We can configure SharedFlow
with a replay
parameter, which can determine how many times the values can be collected.
Let's change the type of the action
from SingleLiveEvent<T>
to SharedFlow<T>
.
class TasksViewModel(
private val taskRepository: TaskRepository
) : ViewModel() {
private val _action = MutableSharedFlow<Action>(replay = 0)
val action: SharedFlow<Action>
get() = _action
fun openDetails() {
...
viewModelScope.launch {
_action.emit(Action.NAVIGATE_TO_DETAILS)
}
}
...
}
The final step is to update the Fragment:
class TasksFragment : Fragment(R.layout.fragment_tasks) {
...
private fun observeData() {
viewLifecycleOwner.lifecycleScope.launch {
tasksViewModel.action.collect {
handleAction(it)
}
}
...
}
...
}
When screen rotation happens, the value won't be collected one more time because of a combination of the SharedFlow
type and replay = 0
parameter.
Summary
LiveData<T>
is used in many applications because it's a part of the Jetpack family and this component is easy to use for updating the UI state of the application.
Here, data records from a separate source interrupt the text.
theorem idleWindow_changes (l : LinkId) (c : Fin 9) (s : State) :
    Changes [.link, .chr, .out] s (idleWindow l c s) := by
  unfold idleWindow
  repeat' first
    | assumption
    | decide
    | with_reducible apply Changes.refl
    | with_reducible apply Changes.after (chrEvent_changes ..)
    | with_reducible apply Changes.after (sendFrame_changes ..)
    | with_reducible apply Changes.after (emit_changes ..)
    | dsimp only
    | split
    | simp only [id_eq]
    | (intro p hp; cases p <;> first | rfl | (exfalso; revert hp; decide))

theorem nextChanKey_changes (l : LinkId) (c : Fin 9) (recv : Bool) (ctr : Nat) (s : State) :
    Changes [.port, .eph, .link, .chr] s (nextChanKey l c recv ctr s) := by
  unfold nextChanKey
  repeat' first
    | assumption
    | decide
    | with_reducible apply Changes.refl
    | with_reducible apply Changes.after (onChan_changes ..)
    | with_reducible apply Changes.after (writeChanKey_changes ..)
    | dsimp only
    | split
    | simp only [id_eq]
    | (intro p hp; cases p <;> first | rfl | (exfalso; revert hp; decide))

theorem takeCredit_changes (l : LinkId) (c : Fin 9) (n : Nat) (s : State) :
    Changes [.link] s (takeCredit l c n s) := by
  unfold takeCredit
  repeat' first
    | assumption
    | decide
    | with_reducible apply Changes.refl
    | with_reducible apply Changes.after (onChan_changes ..)
    | dsimp only
    | split
    | simp only [id_eq]
    | (intro p hp; cases p <;> first | rfl | (exfalso; revert hp; decide))

theorem sendKeyOk_changes (l : LinkId) (c : Fin 9) (recv : Bool) (s : State) :
    Changes [.alerts, .sys, .eph] s (sendKeyOk l c recv s).2 := by
  unfold sendKeyOk
  repeat' first
    | assumption
    | decide
    | with_reducible apply Changes.refl
    | with_reducible apply Changes.after (useKey_changes ..)
    | dsimp only
    | split
    | simp only [id_eq]
    | (intro p hp; cases p <;> first | rfl | (exfalso; revert hp; decide))

theorem respOk_changes (l : LinkId) (c : Fin 9) (m : Bytes) (s : State) : Changes [.alerts, .mer, .sys, .eph, .ast, .spdm, .chr, .freeCtr] s (respOk l c m s).2 := by
  have h : ∀ (k : Chan) (p : Bool × State), Changes [.alerts, .mer, .sys, .eph, .ast, .spdm, .chr, .freeCtr] s p.2 →
      Changes [.alerts, .mer, .sys, .eph, .ast, .spdm, .chr, .freeCtr] s (p.1 && respFormed s c k.share m, p.2).2 := fun _ _ h => h
  exact h s.link[l].chan[c] (peerSigned l (respChains m) (sha384 (s.link[l].chan[c].msgInit ++ respSigned m)) (respSig m) s) (peerSigned_changes _ _ _ _ _)

theorem sendClosing_changes (l : LinkId) (c : Fin 9) (s : State) :
    Changes [.link, .chr, .out] s (sendClosing l c s) := by
  unfold sendClosing
  repeat' first
    | assumption
    | decide
    | with_reducible apply Changes.refl
    | with_reducible apply Changes.after (emit_changes ..)
    | with_reducible apply Changes.after (chrEvent_changes ..)
    | with_reducible apply Changes.after (onChan_changes ..)
    | dsimp only
    | split
    | simp only [id_eq]
    | (intro p hp; cases p <;> first | rfl | (exfalso; revert hp; decide))

theorem sendFin_changes (l : LinkId) (c : Fin 9) (m : Bytes) (s : State) :
    Changes [.alerts, .mer, .sys, .eph, .ast, .link, .spdm, .chr, .freeCtr, .events] s (sendFin l c m s) := by
  unfold sendFin
  repeat' first
    | assumption
    | decide
    | with_reducible apply Changes.refl
    | with_reducible apply Changes.after (hybridSign_changes ..)
    | with_reducible apply Changes.after (refuse_changes ..)
    | with_reducible apply Changes.after (queueFrames_changes ..)
    | with_reducible apply Changes.after (onChan_changes ..)
    | dsimp only
    | split
    | simp only [id_eq]
    | (intro p hp; cases p <;> first | rfl | (exfalso; revert hp; decide))

theorem sendHead_changes (l : LinkId) (c : Fin 9) (f : OutFrame) (s : State) :
    Changes [.alerts, .port, .sys, .eph, .link, .chr, .freeCtr, .out] s (sendHead l c f s) := by
  unfold sendHead
  repeat' first
    | assumption
    | decide
    | with_reducible apply Changes.refl
    | with_reducible apply Changes.after (onChan_changes ..)
    | with_reducible apply Changes.after (idleWindow_changes ..)
    | with_reducible apply Changes.after (sendKeyOk_changes ..)
    | with_reducible apply Changes.after (nextChanKey_changes ..)
    | with_reducible apply Changes.after (frameSent_changes ..)
    | with_reducible apply Changes.after (beginHandshake_changes ..)
    | with_reducible apply Changes.after (sendClosing_changes ..)
    | with_reducible apply Changes.after (sendClose_changes ..)
    | dsimp only
    | split
    | simp only [id_eq]
    | (intro p hp; cases p <;> first | rfl | (exfalso; revert hp; decide))

theorem sendResp_changes (l : LinkId) (c : Fin 9) (m : Bytes) (s : State) :
    Changes [.alerts, .mer, .sys, .eph, .ast, .link, .spdm, .chr, .freeCtr, .events] s (sendResp l c m s) := by
  unfold sendResp
  repeat' first
    | assumption
    | decide
    | with_reducible apply Changes.refl
    | with_reducible apply Changes.after (draw_changes ..)
    | with_reducible apply Changes.after (hybridSign_changes ..)
    | with_reducible apply Changes.after (refuse_changes ..)
    | with_reducible apply Changes.after (queueFrames_changes ..)
    | with_reducible apply Changes.after (onChan_changes ..)
    | dsimp only
    | split
    | simp only [id_eq]
    | (intro p hp; cases p <;> first | rfl | (exfalso; revert hp; decide))

theorem takeClose_changes (l : LinkId) (c : Fin 9) (s : State) :
    Changes [.reach, .barge, .basin, .port, .keeper, .ring, .sys, .eph, .twp, .slu, .link, .spdm, .eye, .col, .chr, .flight, .freeCtr] s (takeClose l c s) := by
  unfold takeClose
  repeat' first
    | assumption
    | decide
    | with_reducible apply Changes.refl
    | with_reducible apply Changes.after (linkRequests_changes ..)
    | with_reducible apply Changes.after (closeChan_changes ..)
    | with_reducible apply Changes.after (beginHandshake_changes ..)
    | with_reducible apply Changes.after (countFailure_changes ..)
    | dsimp only
    | split
    | with_reducible apply Changes.set_freeCtr
    | simp only [id_eq]
    | (intro p hp; cases p <;> first | rfl | (exfalso; revert hp; decide))

theorem takeContent_changes (l : LinkId) (win : Bytes) (d : Bytes) (s : State) :
    Changes [.alerts, .mer, .sys, .eph, .ast, .stc, .twp, .link, .spdm, .chr, .freeCtr, .events] s (takeContent l win d s) := by
  unfold takeContent
  repeat' first
    | assumption
    | decide
    | with_reducible apply Changes.refl
    | with_reducible apply Changes.after (relayAck_changes ..)
    | with_reducible apply Changes.after (refuse_changes ..)
    | with_reducible apply Changes.after (abortStream_changes ..)
    | with_reducible apply Changes.after (streamPiece_changes ..)
    | dsimp only
    | split
    | simp only [id_eq]
    | (intro p hp; cases p <;> first | rfl | (exfalso; revert hp; decide))

theorem takeData_changes (l : LinkId) (win : Bytes) (c : Fin 9) (d : Bytes) (s : State) :
    Changes [.basin, .link] s (takeData l win c d s) := by
  unfold takeData
  repeat' first
    | assumption
    | decide
    | with_reducible apply Changes.refl
    | with_reducible apply Changes.after (sharePut_changes ..)
    | with_reducible apply Changes.after (State.onLink_changes ..)
    | dsimp only
    | split
    | simp only [id_eq]
    | (intro p hp; cases p <;> first | rfl | (exfalso; revert hp; decide))

theorem takeInit_changes (l : LinkId) (m : Bytes) (s : State) :
    Changes [.alerts, .mer, .sys, .eph, .ast, .link, .spdm, .chr, .freeCtr, .events] s (takeInit l m s) := by
  unfold takeInit
  repeat' first
    | assumption
    | decide
    | with_reducible apply Changes.refl
    | with_reducible apply Changes.after (gen1Init_changes ..)
    | with_reducible apply Changes.after (refuse_changes ..)
    | with_reducible apply Changes.after (sendResp_changes ..)
    | with_reducible apply Changes.after (handshakeFailure_changes ..)
    | dsimp only
    | split
    | simp only [id_eq]
    | (intro p hp; cases p <;> first | rfl | (exfalso; revert hp; decide))

theorem takeXack_changes (l : LinkId) (win : Bytes) (c : Fin 9) (s : State) :
    Changes [.alerts, .reach, .barge, .basin, .port, .keeper, .ring, .sys, .eph, .twp, .slu, .link, .spdm, .eye, .col, .chr, .flight, .freeCtr] s (takeXack l win c s) := by
  unfold takeXack
  repeat' first
    | assumption
    | decide
    | with_reducible apply Changes.refl
    | with_reducible apply Changes.after (pumpExchange_changes ..)
    | with_reducible apply Changes.after (onChan_changes ..)
    | dsimp only
    | split
    | simp only [id_eq]
    | (intro p hp; cases p <;> first | rfl | (exfalso; revert hp; decide))

/-! ### Astrolabe -/

theorem astArg_changes (seedSrc : Bool) (label : Nat) (slot : SlotId) (s : State) :
    Changes [.ast] s (astArg seedSrc label slot s) := by
  unfold astArg
  repeat' first
    | assumption
    | decide
    | with_reducible apply Changes.refl
    | with_reducible apply Changes.after (State.onAst_changes ..)
    | dsimp only
    | split
    | simp only [id_eq]
    | (intro p hp; cases p <;> first | rfl | (exfalso; revert hp; decide))

theorem astRefuse_changes (what : String) (st : Nat) (s : State) :
    Changes [.ast, .events] s (astRefuse what st s) := by
  unfold astRefuse
  repeat' first
    | assumption
    | decide
    | with_reducible apply Changes.refl
    | with_reducible apply Changes.after (refuse_changes ..)
    | with_reducible apply Changes.after (State.onAst_changes ..)
    | dsimp only
    | split
    | simp only [id_eq]
    | (intro p hp; cases p <;> first | rfl | (exfalso; revert hp; decide))

theorem astCmd_changes (op : Nat) (owner : Nat) (keyline : Nat) (s : State) :
    Changes [.alerts, .sys, .eph, .ast, .spdm, .chr, .freeCtr, .events] s (astCmd op owner keyline s) := by
  unfold astCmd
  repeat' first
    | assumption
    | decide
    | with_reducible apply Changes.refl
    | with_reducible apply Changes.after (refuse_changes ..)
    | with_reducible apply Changes.after (astRefuse_changes ..)
    | with_reducible apply Changes.after (astAbort_changes ..)
    | with_reducible apply Changes.after (astBegin_changes ..)
    | dsimp only
    | split
    | simp only [id_eq]
    | (intro p hp; cases p <;> first | rfl | (exfalso; revert hp; decide))

theorem dmaRegs_changes (a : Nat) (dirOut : Bool) (bootStream : Bool) (line : Nat) (count : Nat) (owner : Nat) (s : State) :
    Changes [.ast] s (dmaRegs a dirOut bootStream line count owner s) := by
  unfold dmaRegs
  repeat' first
    | assumption
    | decide
    | with_reducible apply Changes.refl
    | with_reducible apply Changes.after (State.onAst_changes ..)
    | dsimp only
    | split
    | simp only [id_eq]
    | (intro p hp; cases p <;> first | rfl | (exfalso; revert hp; decide))

/-! ### BargeLife -/

theorem clearShare_changes (n : ReachId) (s : State) :
    Changes [.basin, .port, .chr] s (clearShare n s) := by
  unfold clearShare
  repeat' first
    | assumption
    | decide
    | with_reducible apply Changes.refl
    | with_reducible apply Changes.after (clearUnit_changes ..)
    | with_reducible apply Changes.after (discardPorts_changes ..)
    | with_reducible apply Changes.after (forAll_changes (fun _ _ => ?_) _ _) (fun _ h => h)
    | dsimp only
    | split
    | simp only [id_eq]
    | (intro p hp; cases p <;> first | rfl | (exfalso; revert hp; decide))

theorem copyCounters_changes (b : BargeId) (d : BargeId) (s : State) :
    Changes [.chr] s (copyCounters b d s) := by
  unfold copyCounters
  repeat' first
    | assumption
    | decide
    | with_reducible apply Changes.refl
    | with_reducible apply Changes.after (onUnit_changes ..)
    | dsimp only
    | split
    | simp only [id_eq]
    | (intro p hp; cases p <;> first | rfl | (exfalso; revert hp; decide))

theorem migrate_changes (b : BargeId) (d : BargeId) (s : State) :
    Changes [.isl, .barge, .port, .keeper, .slu, .eye, .col, .chr, .flight, .freeCtr, .out] s (migrate b d s) := by
  unfold migrate
  repeat' first
    | assumption
    | decide
    | with_reducible apply Changes.refl
    | with_reducible apply Changes.after (copyCounters_changes ..)
    | with_reducible apply Changes.after (State.onBarge_changes ..)
    | with_reducible apply Changes.after (beginTest_changes ..)
    | with_reducible apply Changes.after (State.onCol_changes ..)
    | with_reducible apply Changes.after (resumeBarge_changes ..)
    | with_reducible apply Changes.after (State.onKeeper_changes ..)
    | dsimp only
    | split
    | simp only [id_eq]
    | (intro p hp; cases p <;> first | rfl | (exfalso; revert hp; decide))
However, this component has a few issues:
- LiveData is readable and writable only on the main thread
However, if you already use Kotlin Flow, you can easily replace LiveData
with StateFlow
and SharedFlow
and have additional benefits:
- Both StateFlow and SharedFlow are readable and writable in different coroutine contexts
- StateFlow supports an initial value
- Both StateFlow and SharedFlow support all Flow operations, like a map, zip, filter, etc.